Perché acquistare dei coltelli giapponesi ?

Ti stai chiedendo perché acquistare dei coltelli giapponesi al posto dei più comuni coltelli da cucina professionali ? La risposta non è affatto semplice, e soprattutto non è valida per tutti i consumatori. Sono tanti infatti i motivi che spingono i più appassionati verso questa tipologia di coltelli da cucina. Una buona parte infatti sceglie questi coltelli per la loro storia e per la cultura asiatica che li ha forgiati e li caratterizza, altri per le caratteristiche tecniche.

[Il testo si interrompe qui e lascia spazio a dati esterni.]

/-! ### Readers in sequence -/

theorem bind_eq_ok {α β : Type} {x : Except Reject α} {f : α → Except Reject β} {b : β} :
    x.bind f = .ok b ↔ ∃ a, x = .ok a ∧ f a = .ok b := by
  cases x <;> simp [Except.bind]

theorem map_eq_ok {α β : Type} {x : Except Reject α} {f : α → β} {b : β} :
    x.map f = .ok b ↔ ∃ a, x = .ok a ∧ b = f a := by
  cases x <;> simp [Except.map, eq_comm]

/-! ### Transfers and data-phase words -/

theorem size_bits_lt (z : Size) : z.bits < 3 := by
  cases z <;> decide

/-- Forty bits spell the transfer whose bits they are, or none (R77). -/
theorem metaOfBits_eq_ok {r : Nat} {t : TransferMeta} (hr : r < 2 ^ 40) :
    metaOfBits r = .ok t ↔ r = t.bits := by
  refine ⟨fun h => ?_, fun h => h ▸ metaOfBits_bits t⟩
  unfold metaOfBits at h
  cases hz : sizeOfCode (field r 1 2) with
  | error why => simp [hz, Except.map] at h
  | ok z =>
    have hsize : field r 1 2 = z.bits := sizeOfCode_eq_ok.1 hz
    simp only [hz, Except.map, Except.ok.injEq] at h
    subst h
    simp only [TransferMeta.bits, dirOfBit_bits, burstOfBit_bits, ← hsize, BitVec.toNat_ofNat, field]
    omega

/-- A transfer whose size field has the fourth code is none (R81). -/
theorem metaOfBits_reserved {r : Nat} (h : field r 1 2 = 3) : metaOfBits r = .error .reservedSize := by
  simp [metaOfBits, h, sizeOfCode_three, Except.map]

/-- Thirty-three bits spell the data-phase word whose bits they are (R78). -/
theorem bits_dataWordOfBits {r : Nat} (hr : r < 2 ^ 33) : (dataWordOfBits r).bits = r := by
  simp only [dataWordOfBits, DataWord.bits, toNat_flag, BitVec.toNat_ofNat, field]
  omega

theorem ifWf_eq_ok {i j : Instr} : ifWf j = .ok i ↔ j.wf = true ∧ i = j := by
  unfold ifWf
  cases j.wf <;> simp [eq_comm]

/-! ### Response words -/

/-- The row of a response word read as its code (R84). -/
def codeRow (p : Nat) (c : Code) (g : Bool) (d : DataWord) : Instr :=
  match c with
  | .success => .success p g d
  | .pending => .pending p g d
  | .error1 => .error1 p g d
  | .error2 => .error2 p g d

/-- The row of a response word read as its grant (R84). -/
def grantRow (p : Nat) (c : Code) (g : Bool) (d : DataWord) : Instr :=
  if g then .grant p c d else .deny p c d

theorem encode_codeRow (p : Nat) (c : Code) (g : Bool) (d : DataWord) :
    encode (codeRow p c g d) = packetOf .response p (rswOf c g d) := by
  cases c <;> rfl

theorem encode_grantRow (p : Nat) (c : Code) (g : Bool) (d : DataWord) :
    encode (grantRow p c g d) = packetOf .grantWire p (rswOf c g d) := by
  cases g <;> rfl

theorem codeRow_wf (p : Nat) (c : Code) (g : Bool) (d : DataWord) : (codeRow p c g d).wf = d.wf := by
  cases c <;> rfl

theorem grantRow_wf (p : Nat) (c : Code) (g : Bool) (d : DataWord) : (grantRow p c g d).wf = d.wf := by
  cases g <;> rfl

/-- A word without padding is the response word of its fields (R79). -/
theorem rswOf_fields {w : Nat} (hw : w < 256 ^ 5) (hpad : field w 36 4 = 0) :
    rswOf (codeOfBits (field w 0 2)) (flag w 2) (dataWordOfBits (field w 3 33)) = w := by
  simp only [rswOf, codeOfBits_bits (field_lt w 0 2), toNat_flag, bits_dataWordOfBits (field_lt w 3 33)]
  simp only [field] at hpad ⊢
  omega

/-- The fields of a response word, read back (R79). -/
theorem fields_rswOf (c : Code) (g : Bool) (d : DataWord) :
    field (rswOf c g d) 36 4 = 0 ∧ codeOfBits (field (rswOf c g d) 0 2) = c ∧
      flag (rswOf c g d) 2 = g ∧ dataWordOfBits (field (rswOf c g d) 3 33) = d := by
  obtain ⟨hpad, hcode, hgrant, hdata, -⟩ := decode_rsw c g d
  exact ⟨hpad, by rw [hcode, codeOfBits_of_bits], flag_eq_of_field hgrant, by rw [hdata, dp_bits]⟩

/-- Which words a reader of response words accepts, and what it makes of them, where `row` is the row of
the fields (R79). -/
theorem readResponse_eq_ok {row : Code → Bool → DataWord → Instr} {w : Nat} {i : Instr}
    (hw : w < 256 ^ 5) (hrow : ∀ c g d, (row c g d).wf = d.wf) :
    (if field w 36 4 ≠ 0 then .error .reservedBits else
      ifWf (row (codeOfBits (field w 0 2)) (flag w 2) (dataWordOfBits (field w 3 33)))) = .ok i ↔
      ∃ c g d, w = rswOf c g d ∧ d.wf = true ∧ i = row c g d := by
  constructor
  · split
    case isTrue => simp
    case isFalse hpad =>
      rw [ifWf_eq_ok, hrow]
      rintro ⟨hd, rfl⟩
      exact ⟨_, _, _, (rswOf_fields hw (not_not.1 hpad)).symm, hd, rfl⟩
  · rintro ⟨c, g, d, rfl, hd, rfl⟩
    obtain ⟨hpad, hcode, hgrant, hdata⟩ := fields_rswOf c g d
    rw [if_neg (not_not.2 hpad), hcode, hgrant, hdata, ifWf_eq_ok, hrow]
    exact ⟨hd, rfl⟩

Sebbene infatti per molti questi siano solo coltelli, per tante persone queste lame incarnano il vero spirito dei samurai. Perché diciamo questo ? Perché a differenza del passato dove i maestri forgiatori giapponesi applicavano le loro arti nella realizzazione di Katane estremamente affilate, oggi quest’arte viene riprodotta nella realizzazione dei coltelli da cucina.

Ovviamente si fa riferimento a quei marchi storici e tradizionali che nonostante la globalizzazione continuano a produrre i loro coltelli in Giappone.

Coltelli giapponesi Artigianali

Non tutti i prodotti sono coltelli giapponesi artigianali, quello che abbiamo detto nel primo paragrafo infatti vale solo per i marchi storici. Quindi si fa riferimento a quelle aziende che nonostante gli anni, realizzano i loro prodotti in maniera artigianale o semi artigianale.

Non tutti i prodotti sono quindi coltelli giapponesi artigianali. Oggi infatti, a seguito della larga diffusione di questa tipologia di coltelli, sono tanti i marchi, anche occidentali che hanno aggiunto alla propria produzione forme di coltelli giapponesi.

Un’esempio classico è il Santoku. Che oggi è una delle forme più diffuse tra i coltelli da cucina giapponesi, e questo anche in parte al fatto che molte aziende occidentali hanno aggiunto questo modello alla propria produzione.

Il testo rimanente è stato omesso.